По словам красноармейца-техника Электрона Приклонского, в День Победы он вместе с сослуживцами вынужден был пешком добираться с одного конца Москвы до другого. Стены домов были расцвечены множеством красных флагов, вспоминал он.
Большинство встречных москвичей успели приодеться в самое лучшее, наверное, платье. <...> Знакомые и вовсе не знакомые люди поздравляют друг друга, улыбаясь и плача, обнимаются и целуются все подряд, и всюду одни и те же речи: войне конец! Москвичи, обычно вечно спешащие, сегодня никуда не торопятся.

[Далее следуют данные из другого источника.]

-- ==== Sys2Proof/Tests/Memory.lean ====
section
/-! SUPPORT. For each claim about fetching, memory, atomics and fences, a state and operands that meet its hypotheses. -/

set_option maxRecDepth 100000
set_option Elab.async false

open Sys2Proof Sys2Proof.Machine Sys2Proof.Tests

/-- Core 0 with ADDI x5, x6, 1 at the pc, 0x10000 in x6, a tainted sector there and a poisoned granule at 0x10040. -/
def memoryCore : State :=
  { onCore.modThread (.core 0) (fun t => t.wx 6 0x10000 false) with mem := [(0, 0x93), (1, 0x02), (2, 0x13)], memT := [0x800], memP := [0x401] }

theorem test_holds_FetchReadsTheWordAtThePc :
    memoryCore.spaceOf (.core 0) = .phys ∧ memoryCore.physOf (memoryCore.core 0).th.pc = some 0 ∧
      memoryCore.mayTouch (memoryCore.core 0).wld 0 = true ∧ 0 / 64 ∉ memoryCore.memP := by decide +kernel

theorem test_holds_StepRunsTheInstructionOfACore :
    memoryCore.power ≠ .shutDown ∧ memoryCore.sched = [] ∧ memoryCore.due = [] ∧ memoryCore.clock = .core 0 ∧
      (memoryCore.core 0).run = .running ∧ (memoryCore.core 0).park = none ∧ (memoryCore.core 0).late = [] ∧
      (memoryCore.core 0).interrupt = none ∧ (memoryCore.core 0).level = 1 ∧
      State.fetch { memoryCore with stalled := none, turn := .core 0 } (.core 0) = .word 0x00130293#32 :=
  ⟨by decide, rfl, rfl, rfl, rfl, rfl, rfl, by decide +kernel, rfl, by rfl⟩

/-- Slot 3 in its turn, with the same word at the pc of its page. -/
def memorySlot : State :=
  { onTask with facets := [(0, { cyc := 3, slots := [(3, { job := .task 1 0 0 false, lsize := 1024 })] })],
                mem := [(0x10000, 0x93), (0x10001, 0x02), (0x10002, 0x13)] }

theorem test_holds_StepRunsTheInstructionOfASlot :
    memorySlot.power ≠ .shutDown ∧ memorySlot.sched = [] ∧ memorySlot.due = [] ∧ memorySlot.clock = .facet 0 ∧
      (memorySlot.slot 0 3).candidate (memorySlot.facet 0).cyc = true ∧ (memorySlot.facet 0).save ≠ .draining ∧
      (memorySlot.slot 0 3).late = [] ∧ (memorySlot.slot 0 3).sdc.haltReq = none ∧ memorySlot.fpHeld (.slot 0 3) = false ∧
      State.fetch { memorySlot with stalled := none, turn := .slot 0 3 } (.slot 0 3) = .word 0x00130293#32 ∧
      (∃ t, exec (.addi 1 6 5) { memorySlot with stalled := none, turn := .slot 0 3 } = .next t ∧ t.stalled = none) := by
  refine ⟨by decide, rfl, rfl, rfl, ?_⟩
  and_intros
  all_goals first | rfl | decide +kernel | exact ⟨_, rfl, by decide +kernel⟩

theorem test_holds_ShutDownDeviceStops : ({ power := .shutDown } : State).power = .shutDown ∧ onCore.power ≠ .shutDown := by decide

theorem test_holds_PhysicalLoadsAndStores :
    PhysicalHbm memoryCore 0 0x10000 0x10000 ∧ Ready memoryCore { reads := [6], writes := [5] } ∧ Ready memoryCore { reads := [6, 7] } ∧
      (memoryCore.thread memoryCore.turn).rx 6 + (0 : BitVec 12).signExtend 64 = 0x10000 ∧
      PhysicalHbm memoryCore 0 0x10040 0x10040 ∧ 0x10040 / 64 ∈ memoryCore.memP :=
  ⟨by unfold PhysicalHbm; decide +kernel, by unfold Ready; decide +kernel, by unfold Ready; decide +kernel, by decide +kernel,
    by unfold PhysicalHbm; decide +kernel, by decide +kernel⟩

/-- At offset 0 plain, at offset 1 misaligned, above HBM's regions and above the physical space refused. -/
theorem test_holds_PhysicalAccessChecks :
    memoryCore.turn = .core 0 ∧ memoryCore.spaceOf (.core 0) = .phys ∧ Ready memoryCore { reads := [6], writes := [5] } ∧
      (0x10001#64).toNat % ldBytes .n32 ≠ 0 ∧ memoryCore.physOf 0x100000000000 = none ∧
      memoryCore.physOf 0x200000 = some 0x200000 ∧ isRegister 0x200000 = false ∧ memoryCore.mayTouch (memoryCore.core 0).wld 0x200000 = false :=
  ⟨by decide +kernel, by decide +kernel, by unfold Ready; decide +kernel, by decide +kernel⟩

theorem test_holds_PhysicalAtomics :
    ∃ c, atomicCase (.amcas .sc 7 6 .i32 5) = some c ∧ (Instr.amcas .sc 7 6 .i32 5).wf = true ∧ c.form ≠ .d ∧
      PhysicalHbm memoryCore 0 ((memoryCore.thread memoryCore.turn).rx c.a) 0x10000 ∧ 0x10000 / 64 ∉ memoryCore.memP ∧
      Ready memoryCore { reads := c.reads, writes := c.writes } :=
  ⟨_, rfl, by decide, by decide, by unfold PhysicalHbm; decide +kernel, by decide +kernel, by unfold Ready; decide +kernel⟩

/-! Local store. -/

theorem local_ready (la k : Nat) (wr : Bool) (h : onTask.mayUse 0 3 la k = true) (hc : (onTask.facet 0).covered la k wr = false) :
    LocalReady onTask 0 3 la k wr := ⟨rfl, h, hc, fun _ _ h => by cases h; rfl, rfl⟩

/-- Word 0 empty, word 1 full. -/
def emptyWord : State := onTask.modFacet 0 fun x => { x with ls := [(0, { empty := true })] }

theorem test_holds_LocalLoads :
    LocalReady onTask 0 3 1016 8 false ∧ Ready onTask { reads := [6], writes := [5] } :=
  ⟨local_ready _ _ _ (by decide +kernel) rfl, by unfold Ready; decide +kernel⟩

theorem test_holds_LocalStores : LocalReady onTask 0 3 1016 8 true ∧ Ready onTask { reads := [6, 7] } :=
  ⟨local_ready _ _ _ (by decide +kernel) rfl, by unfold Ready; decide +kernel⟩

/-- A take of a full word, and of one that is empty. -/
theorem test_holds_SynchronisingLoads :
    syncLoadCase (.ldftI32 1 6 5) = some (1, 6, 5, true, 4, true) ∧ LocalReady onTask 0 3 4 4 false ∧ onTask.unfinished onTask.turn = false ∧
      Ready onTask { handler := false, reads := [6], writes := [5] } ∧ (onTask.facet 0).allAre 4 4 false ∧ ¬(emptyWord.facet 0).allAre 0 4 false :=
  ⟨rfl, local_ready _ _ _ (by decide +kernel) rfl, by decide +kernel, by unfold Ready; decide +kernel, fun _ _ _ => rfl,
    fun h => absurd (h 0 (by decide) (by decide)) (by decide +kernel)⟩

theorem test_holds_SynchronisingStores :
    LocalReady onTask 0 3 8 8 true ∧ onTask.unfinished onTask.turn = false ∧ Ready onTask { handler := false, reads := [6, 7] } ∧
      (emptyWord.facet 0).allAre 0 4 true ∧ ¬(onTask.facet 0).allAre 8 8 true := by
  refine ⟨local_ready _ _ _ (by decide +kernel) rfl, by decide +kernel, by unfold Ready; decide +kernel, fun i h h' => ?_,
    fun h => absurd (h 2 (by decide) (by decide)) (by decide +kernel)⟩
  obtain rfl : i = 0 := by omega
  decide +kernel

theorem test_holds_ForcedStoresAndMarkEmpty :
    LocalReady onTask 0 3 8 8 true ∧ onTask.unfinished onTask.turn = false ∧ Ready onTask { reads := [6, 7] } :=
  ⟨local_ready _ _ _ (by decide +kernel) rfl, by decide +kernel, by unfold Ready; decide +kernel⟩

/-- Three bits from bit 6 of byte 0. -/
theorem test_holds_BitFieldLoadsAndStores :
    fieldForm (onTask.slot 0 3) (.bldRegister true 2 6 5) = some (0, 3, [6], [5]) ∧ (onTask.facet 0).lsOld = [] ∧
      LocalReady onTask 0 3 (fieldFirst 6) (fieldBytes 6 3) true ∧ LocalReady onTask 0 3 (fieldFirst 0) (fieldBytes 0 3) false ∧
      Ready onTask { reads := [6], writes := [5] } :=
  ⟨by decide +kernel, rfl, local_ready _ _ _ (by decide +kernel) rfl, local_ready _ _ _ (by decide +kernel) rfl, by unfold Ready; decide +kernel⟩

/-- The slot while a copy moves bytes 0 to 63 into local store. -/
def copying : State :=
  onTask.modFacet 0 fun x => { x with sb := [{ op := 1, slot := 4, kind := .copy, dir := false, laddr := 0, len := 64, gaddr := 0 }] }

theorem test_holds_LocalAccessChecks :
    localForm (copying.slot 0 3).th (.stl 0 7 6 .n32) = some (0, 4, true, [6, 7], []) ∧ copying.turn = .slot 0 3 ∧
      Ready copying { handler := false, reads := [6, 7] } ∧ copying.mayUse 0 3 0 4 = true ∧ (copying.facet 0).covered 0 4 true = true ∧
      copying.mayUse 0 3 1024 4 = false ∧ 1022 % 4 ≠ 0 :=
  ⟨by decide +kernel, rfl, by unfold Ready; decide +kernel, by decide +kernel⟩

theorem test_holds_ByteBarriers :
    LocalReady onTask 0 3 0 8 true ∧ onTask.unfinished onTask.turn = false ∧ Ready onTask { handler := false, reads := [6, 7] } :=
  ⟨local_ready _ _ _ (by decide +kernel) rfl, by decide +kernel, by unfold Ready; decide +kernel⟩

/-! Fences and requests of a slot. -/

theorem test_holds_NarrowFences :
    Ready onTask {} ∧ wideScope .facet = false ∧ onTask.unfinished onTask.turn = false ∧ Ready onCore {} ∧ onCore.turn = .core 0 :=
  ⟨by unfold Ready; decide +kernel, by decide +kernel, by decide +kernel, by unfold Ready; decide +kernel, rfl⟩

theorem test_holds_WideFences :
    onTask.turn = .slot 0 3 ∧ wideScope .domain = true ∧ Ready onTask {} ∧ onTask.unloaded onTask.turn = false ∧
      onTask.unfinished onTask.turn = false ∧ (onTask.flushPrism (prismOf 0)).isSome = true :=
  ⟨rfl, by decide, by unfold Ready; decide +kernel, by decide +kernel⟩

theorem test_holds_GlobalAccessesAreSent :
    (∃ q, sendingOf onTask 0 3 (.amadd .d 7 6 .f32 0) = some q ∧ (Instr.amadd .d 7 6 .f32 0).wf = true ∧ q.ok = true ∧
      onTask.whereIs q.va ≠ .nowhere ∧ Ready onTask { handler := false, reads := q.reads, writes := q.writes }) ∧ Idle onTask 0 3 := by
  refine ⟨⟨_, rfl, by decide, by decide +kernel, by decide +kernel, by unfold Ready; decide +kernel⟩, rfl, ⟨1, 0, 0, false, rfl, rfl⟩, ?_⟩
  decide +kernel

/-! Requests at their home slice. -/

theorem test_holds_AcceptedLoads :
    AtHome ((asking (mapped plainLeaf) (.load 5 .n64) .sent (.acceptance 7 noAnswer)).done (.acceptance 7 noAnswer)) 7
      (asked (.load 5 .n64) .sent) 0 0x10100 plainLeaf ∧ (asked (.load 5 .n64) .sent).va.toNat % ldBytes .n64 = 0 :=
  ⟨at_home _ _ _ _ rfl (by decide +kernel) (by rfl) rfl, by decide⟩

theorem test_holds_ReturnedLoads :
    ∃ ans : Answer, .loadDataReturn 7 ans ∈ (asking (mapped plainLeaf) (.load 5 .n16) .returning (.loadDataReturn 7 ans)).due ∧
      ans.data.length = ldBytes .n16 ∧ ans.poison = false ∧
      (asking (mapped plainLeaf) (.load 5 .n16) .returning (.loadDataReturn 7 ans)).req 7 = some (asked (.load 5 .n16) .returning) ∧
      NoneParked (asking (mapped plainLeaf) (.load 5 .n16) .returning (.loadDataReturn 7 ans)) (.slot 0 3) ∧
      (asking (mapped plainLeaf) (.load 5 .n16) .returning (.loadDataReturn 7 ans)).whereIs 0x100 = .here :=
  ⟨{ cause := none, data := [1, 2], taint := true, poison := false }, List.mem_singleton.2 rfl, rfl, rfl, rfl, (none_parked _ _ _ _).2, rfl⟩

theorem test_holds_AcceptedStores :
    AtHome ((asking (mapped plainLeaf) (.store 8 3 true) .sent (.acceptance 7 noAnswer)).done (.acceptance 7 noAnswer)) 7
      (asked (.store 8 3 true) .sent) 0 0x10100 plainLeaf ∧ stBytes .n64 = 8 ∧ (asked (.store 8 3 true) .sent).va.toNat % 8 = 0 :=
  ⟨at_home _ _ _ _ rfl (by decide +kernel) (by rfl) rfl, rfl, by decide⟩

theorem test_holds_AcceptedAtomics :
    AtHome ((asking (mapped plainLeaf) (.atomic opAdd .f32 .r 3 0 false 5 0) .sent (.acceptance 7 noAnswer)).done (.acceptance 7 noAnswer)) 7
      (asked (.atomic opAdd .f32 .r 3 0 false 5 0) .sent) 0 0x10100 plainLeaf ∧ leafRed (onTask.ctx 1).d plainLeaf = false :=
  ⟨at_home _ _ _ _ rfl (by decide +kernel) (by rfl) rfl, by decide +kernel⟩

theorem test_holds_AppliedAtomics :
    Accepted (asking (mapped plainLeaf) (.atomic opMax .n32 .relaxed 3 0 false 5 0) (.accepted 0x10100 plainLeaf) (.atomicApply 7 noAnswer)) 7
      (asked (.atomic opMax .n32 .relaxed 3 0 false 5 0) (.accepted 0x10100 plainLeaf)) 0 0x10100 (amBytes .n32) plainLeaf ∧
      atomicOk opMax .n32 = true :=
  ⟨⟨rfl, ours 0 3, (none_parked _ _ _ _).2, rfl, rfl, rfl, rfl, by decide, by decide, by decide +kernel⟩, by decide⟩

/-- A JOIN that is accepted, and one that is performed and brings its word from 1 to 0. -/
theorem test_holds_Joins :
    AtHome ((asking (mapped plainLeaf) (.join 5) .sent (.acceptance 7 noAnswer)).done (.acceptance 7 noAnswer)) 7 (asked (.join 5) .sent) 0 0x10100 plainLeaf ∧
      (let s := { asking (mapped plainLeaf) (.join 5) (.accepted 0x10100 plainLeaf) (.joinDecrement 7 noAnswer) with mem := [(0x10100, 1)] }
       Accepted s 7 (asked (.join 5) (.accepted 0x10100 plainLeaf)) 0 0x10100 64 plainLeaf ∧
         BitVec.ofNat 64 (ofBytes (readBytes s.mem 0x10100 8)) - 1 = 0 ∧ (s.entry 1 0).map (·.hdr.total) = some 1) :=
  ⟨at_home _ _ _ _ rfl (by decide +kernel) (by rfl) rfl,
    ⟨rfl, ours 0 3, (fun _ _ h => by cases h; rfl), rfl, rfl, rfl, rfl, by decide, by decide, by decide +kernel⟩, by decide +kernel, by decide +kernel⟩

theorem test_holds_HeldDeterministicAtomics :
    AtHome ((asking (mapped plainLeaf) (.atomic opAdd .bf16 .d 3 0 false 0 9) .sent (.acceptance 7 noAnswer)).done (.acceptance 7 noAnswer)) 7
      (asked (.atomic opAdd .bf16 .d 3 0 false 0 9) .sent) 0 0x10100 plainLeaf ∧
      (let s := asking (mapped plainLeaf) (.atomic opAdd .bf16 .d 3 0 false 0 9) (.accepted 0x10100 plainLeaf) (.holdingBufferRecord 7)
       s.req 7 = some (asked (.atomic opAdd .bf16 .d 3 0 false 0 9) (.accepted 0x10100 plainLeaf)) ∧ NoneParked s (.slot 0 3) ∧
         s.home 1 0x100 = some 0 ∧ (s.slice 0).hold.length < 16 ∧ ∀ p, (s.prism p).cache = []) :=
  ⟨at_home _ _ _ _ rfl (by decide +kernel) (by rfl) rfl, rfl, (none_parked _ _ _ _).2, rfl, by decide, fun _ => rfl⟩

/-- The record with a key of a batch. -/
def heldAdd (key : BitVec 64) (no : Nat) : DRec :=
  { c := 1, seq := 0, key := key, no := no, pa := 0x10100, dir := false, op := opAdd, t := .i32, v := 3 }

/-- A batch of two records of one word, one of them in a run. -/
def batch : State :=
  { onTask with slices := [(0, { mapped plainLeaf with hold := [heldAdd 2 1], runs := [(0, [heldAdd 1 5])] })], due := [.batchClose 0 1 0] }

theorem test_holds_ClosedBatches :
    .batchClose 0 1 0 ∈ batch.due ∧ (batch.slice 0).cache = [] ∧ (∀ p, (batch.prism p).cache = []) ∧
      (let l := [heldAdd 1 5, heldAdd 2 1]
       l.Perm ((batch.slice 0).records.filter (fun r => r.ofEntry 1 0)) ∧
         l.Pairwise (fun x y => x.key.toNat < y.key.toNat ∨ (x.key = y.key ∧ x.no < y.no)) ∧
         ∀ r ∈ l, r.pa = 0x10100 ∧ r.t = .i32 ∧ r.dir = false ∧ atomicOk r.op .i32 = true) ∧
      0x10100 / 64 ∉ batch.memP ∧ 0x10100 % amBytes .i32 = 0 :=
  ⟨List.mem_singleton.2 rfl, rfl, fun _ => rfl, ⟨.swap _ _ _, by decide, by decide⟩, by decide, by decide⟩

/-- Prism 0 with line 0 of the page: dirty bytes 0 to 3 and partial sums of word 4. -/
def cached (l : Line) : State := { onTask with prisms := [(0, { cache := [(0xFFF * 2 ^ 43, l)] })] }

Молодой солдат вспоминал, как перед входом на станцию метро «Белорусская» плясали прямо на мостовой «нарядные девчата»:
Накоротке отплясавшись и расцеловавшись с девушками, торопимся дальше. А над Москвой (мне кажется, что и над всей землей) яркое, весело сияющее солнце.
По пути к станции нас раза два окликнули из распахнутых окон: «А ну, хлопцы, заходи! Гостями дорогими будете, не стесняйтесь! Выпить за Победу надо!» На улицах было много военных и женщин в нарядных платьях.
«Все вежливы, никто не ругается, все смеются. Машины идут, облепленные ребятами со всех сторон. На Красной была такая давка, что мы решили уйти на Манежную. Там народу тоже битком, особенно много у прожекторов», — вспоминал корреспондент газеты «Правда» Лазарь Бронтман. Он отмечал, что люди ждали официального обращения Сталина — и гадали, выступит ли он в 4, 5 или 6 часов вечера.
Наконец, вечером 9 мая, в 21:00, по радио выступил Сталин:
«Наступил великий день победы над Германией. Фашистская Германия, поставленная на колени Красной Армией и войсками наших союзников, признала себя побежденной и объявила безоговорочную капитуляцию. <...> Зная волчью повадку немецких заправил, считающих договора и соглашения пустой бумажкой, мы не имеем основания верить им на слово. Однако сегодня с утра немецкие войска во исполнение акта капитуляции стали в массовом порядке складывать оружие и сдаваться в плен нашим войскам. Это уже не пустая бумажка. Это — действительная капитуляция вооруженных сил Германии».
Но многие это обращение не слышали — гуляли и веселились.
В 22 часа тысяча артиллерийских орудий дала 30 залпов. «Красные, фиолетовые, зеленые и голубые ракеты с оглушительным треском взвились над Москвой и каскадами огненных брызг осыпались над праздничной столицей», — писал журналист газеты «Известия» А. Торчинский.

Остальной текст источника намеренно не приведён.